▶ Task brief:
Return, in their exact form, the lines that lie between the start of the data below and the line containing "terminates the team.", with both ends included.

▶ Records for the exercise:
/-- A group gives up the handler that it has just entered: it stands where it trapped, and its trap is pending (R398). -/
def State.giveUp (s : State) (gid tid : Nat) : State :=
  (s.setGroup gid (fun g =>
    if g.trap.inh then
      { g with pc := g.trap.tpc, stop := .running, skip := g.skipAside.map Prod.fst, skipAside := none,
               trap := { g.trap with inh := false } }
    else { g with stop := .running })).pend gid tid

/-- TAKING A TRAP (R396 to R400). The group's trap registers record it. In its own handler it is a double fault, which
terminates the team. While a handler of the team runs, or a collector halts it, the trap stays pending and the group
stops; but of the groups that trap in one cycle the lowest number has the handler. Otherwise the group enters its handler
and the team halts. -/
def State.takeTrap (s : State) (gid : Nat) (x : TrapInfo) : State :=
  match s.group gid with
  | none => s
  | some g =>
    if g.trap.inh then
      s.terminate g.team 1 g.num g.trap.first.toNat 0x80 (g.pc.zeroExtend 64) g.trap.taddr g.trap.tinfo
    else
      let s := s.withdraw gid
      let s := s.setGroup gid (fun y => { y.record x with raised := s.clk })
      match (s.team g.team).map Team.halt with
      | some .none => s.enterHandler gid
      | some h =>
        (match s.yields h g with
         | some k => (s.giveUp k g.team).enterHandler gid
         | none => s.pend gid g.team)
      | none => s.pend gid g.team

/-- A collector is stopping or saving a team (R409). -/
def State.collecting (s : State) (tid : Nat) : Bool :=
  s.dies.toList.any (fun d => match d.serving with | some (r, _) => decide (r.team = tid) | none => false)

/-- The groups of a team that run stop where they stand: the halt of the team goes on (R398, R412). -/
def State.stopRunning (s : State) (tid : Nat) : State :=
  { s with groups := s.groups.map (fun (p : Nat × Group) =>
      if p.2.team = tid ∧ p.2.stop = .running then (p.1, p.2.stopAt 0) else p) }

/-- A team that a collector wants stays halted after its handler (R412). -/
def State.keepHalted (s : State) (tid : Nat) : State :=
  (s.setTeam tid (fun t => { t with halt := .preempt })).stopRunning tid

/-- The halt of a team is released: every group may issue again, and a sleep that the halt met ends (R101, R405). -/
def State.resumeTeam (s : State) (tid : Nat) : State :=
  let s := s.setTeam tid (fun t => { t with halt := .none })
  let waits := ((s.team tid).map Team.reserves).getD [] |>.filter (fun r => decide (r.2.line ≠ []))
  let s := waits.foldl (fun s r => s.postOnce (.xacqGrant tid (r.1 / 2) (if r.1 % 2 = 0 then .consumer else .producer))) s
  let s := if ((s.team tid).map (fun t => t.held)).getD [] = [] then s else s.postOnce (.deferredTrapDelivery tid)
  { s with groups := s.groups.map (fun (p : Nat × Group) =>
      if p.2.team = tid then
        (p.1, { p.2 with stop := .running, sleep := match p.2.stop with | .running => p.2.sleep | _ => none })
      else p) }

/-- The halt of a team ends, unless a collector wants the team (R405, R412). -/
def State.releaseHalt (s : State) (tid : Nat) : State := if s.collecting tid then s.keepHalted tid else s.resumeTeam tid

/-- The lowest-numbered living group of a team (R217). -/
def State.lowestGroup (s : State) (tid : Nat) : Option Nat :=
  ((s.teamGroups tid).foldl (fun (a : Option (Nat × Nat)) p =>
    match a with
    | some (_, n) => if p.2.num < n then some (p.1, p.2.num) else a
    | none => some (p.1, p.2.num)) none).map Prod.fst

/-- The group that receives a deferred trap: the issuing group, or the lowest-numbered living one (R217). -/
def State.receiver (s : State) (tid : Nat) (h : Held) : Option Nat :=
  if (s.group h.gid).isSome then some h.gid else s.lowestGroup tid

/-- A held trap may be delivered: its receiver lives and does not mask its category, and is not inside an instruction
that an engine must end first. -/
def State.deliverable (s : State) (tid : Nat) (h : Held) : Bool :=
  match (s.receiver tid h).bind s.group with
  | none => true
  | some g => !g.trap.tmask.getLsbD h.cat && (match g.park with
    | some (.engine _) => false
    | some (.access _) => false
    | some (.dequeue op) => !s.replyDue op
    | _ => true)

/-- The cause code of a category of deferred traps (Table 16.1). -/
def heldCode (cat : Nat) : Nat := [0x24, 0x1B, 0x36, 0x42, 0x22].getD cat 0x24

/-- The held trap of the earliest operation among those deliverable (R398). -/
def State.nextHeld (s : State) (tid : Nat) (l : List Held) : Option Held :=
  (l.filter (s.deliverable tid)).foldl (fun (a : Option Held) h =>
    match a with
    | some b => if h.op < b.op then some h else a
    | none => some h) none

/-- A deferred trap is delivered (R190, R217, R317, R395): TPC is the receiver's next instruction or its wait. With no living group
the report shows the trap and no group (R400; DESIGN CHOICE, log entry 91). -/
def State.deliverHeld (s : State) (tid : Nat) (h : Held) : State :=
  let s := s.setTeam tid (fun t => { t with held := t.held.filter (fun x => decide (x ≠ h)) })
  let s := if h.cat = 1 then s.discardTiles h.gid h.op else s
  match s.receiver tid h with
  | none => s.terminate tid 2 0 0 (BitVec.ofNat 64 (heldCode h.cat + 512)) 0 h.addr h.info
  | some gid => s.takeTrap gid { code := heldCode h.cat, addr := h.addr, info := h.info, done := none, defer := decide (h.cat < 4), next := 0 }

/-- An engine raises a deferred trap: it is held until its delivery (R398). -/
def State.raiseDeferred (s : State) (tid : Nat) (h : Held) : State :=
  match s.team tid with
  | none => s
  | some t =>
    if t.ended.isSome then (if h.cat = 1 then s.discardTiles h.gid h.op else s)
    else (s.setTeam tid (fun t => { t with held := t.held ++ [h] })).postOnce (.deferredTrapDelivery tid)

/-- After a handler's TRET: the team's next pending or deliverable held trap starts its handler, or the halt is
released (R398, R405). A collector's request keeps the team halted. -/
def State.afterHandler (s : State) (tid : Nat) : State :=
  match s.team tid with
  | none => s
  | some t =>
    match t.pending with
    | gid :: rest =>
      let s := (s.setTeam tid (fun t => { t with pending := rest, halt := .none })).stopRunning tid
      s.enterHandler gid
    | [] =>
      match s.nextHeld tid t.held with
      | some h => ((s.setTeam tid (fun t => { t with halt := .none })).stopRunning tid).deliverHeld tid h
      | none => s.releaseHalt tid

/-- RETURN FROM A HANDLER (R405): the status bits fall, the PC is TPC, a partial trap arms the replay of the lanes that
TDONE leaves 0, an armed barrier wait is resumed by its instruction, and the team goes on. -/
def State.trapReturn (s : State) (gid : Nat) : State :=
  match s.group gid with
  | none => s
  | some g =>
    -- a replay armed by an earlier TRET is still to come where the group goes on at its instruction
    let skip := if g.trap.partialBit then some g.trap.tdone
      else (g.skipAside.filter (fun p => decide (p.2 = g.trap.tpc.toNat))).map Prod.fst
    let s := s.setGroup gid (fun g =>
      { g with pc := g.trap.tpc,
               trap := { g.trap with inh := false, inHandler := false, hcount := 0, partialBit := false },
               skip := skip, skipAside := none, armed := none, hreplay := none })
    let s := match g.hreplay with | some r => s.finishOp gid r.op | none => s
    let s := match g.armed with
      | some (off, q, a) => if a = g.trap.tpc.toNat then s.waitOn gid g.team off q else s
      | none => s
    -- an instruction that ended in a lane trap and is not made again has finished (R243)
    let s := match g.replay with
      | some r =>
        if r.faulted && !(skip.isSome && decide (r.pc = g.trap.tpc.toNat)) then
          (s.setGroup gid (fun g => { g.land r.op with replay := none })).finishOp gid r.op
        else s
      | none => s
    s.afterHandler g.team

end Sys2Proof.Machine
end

▶ Written response:
/-- A group gives up the handler that it has just entered: it stands where it trapped, and its trap is pending (R398). -/
def State.giveUp (s : State) (gid tid : Nat) : State :=
  (s.setGroup gid (fun g =>
    if g.trap.inh then
      { g with pc := g.trap.tpc, stop := .running, skip := g.skipAside.map Prod.fst, skipAside := none,
               trap := { g.trap with inh := false } }
    else { g with stop := .running })).pend gid tid

/-- TAKING A TRAP (R396 to R400). The group's trap registers record it. In its own handler it is a double fault, which
terminates the team. While a handler of the team runs, or a collector halts it, the trap stays pending and the group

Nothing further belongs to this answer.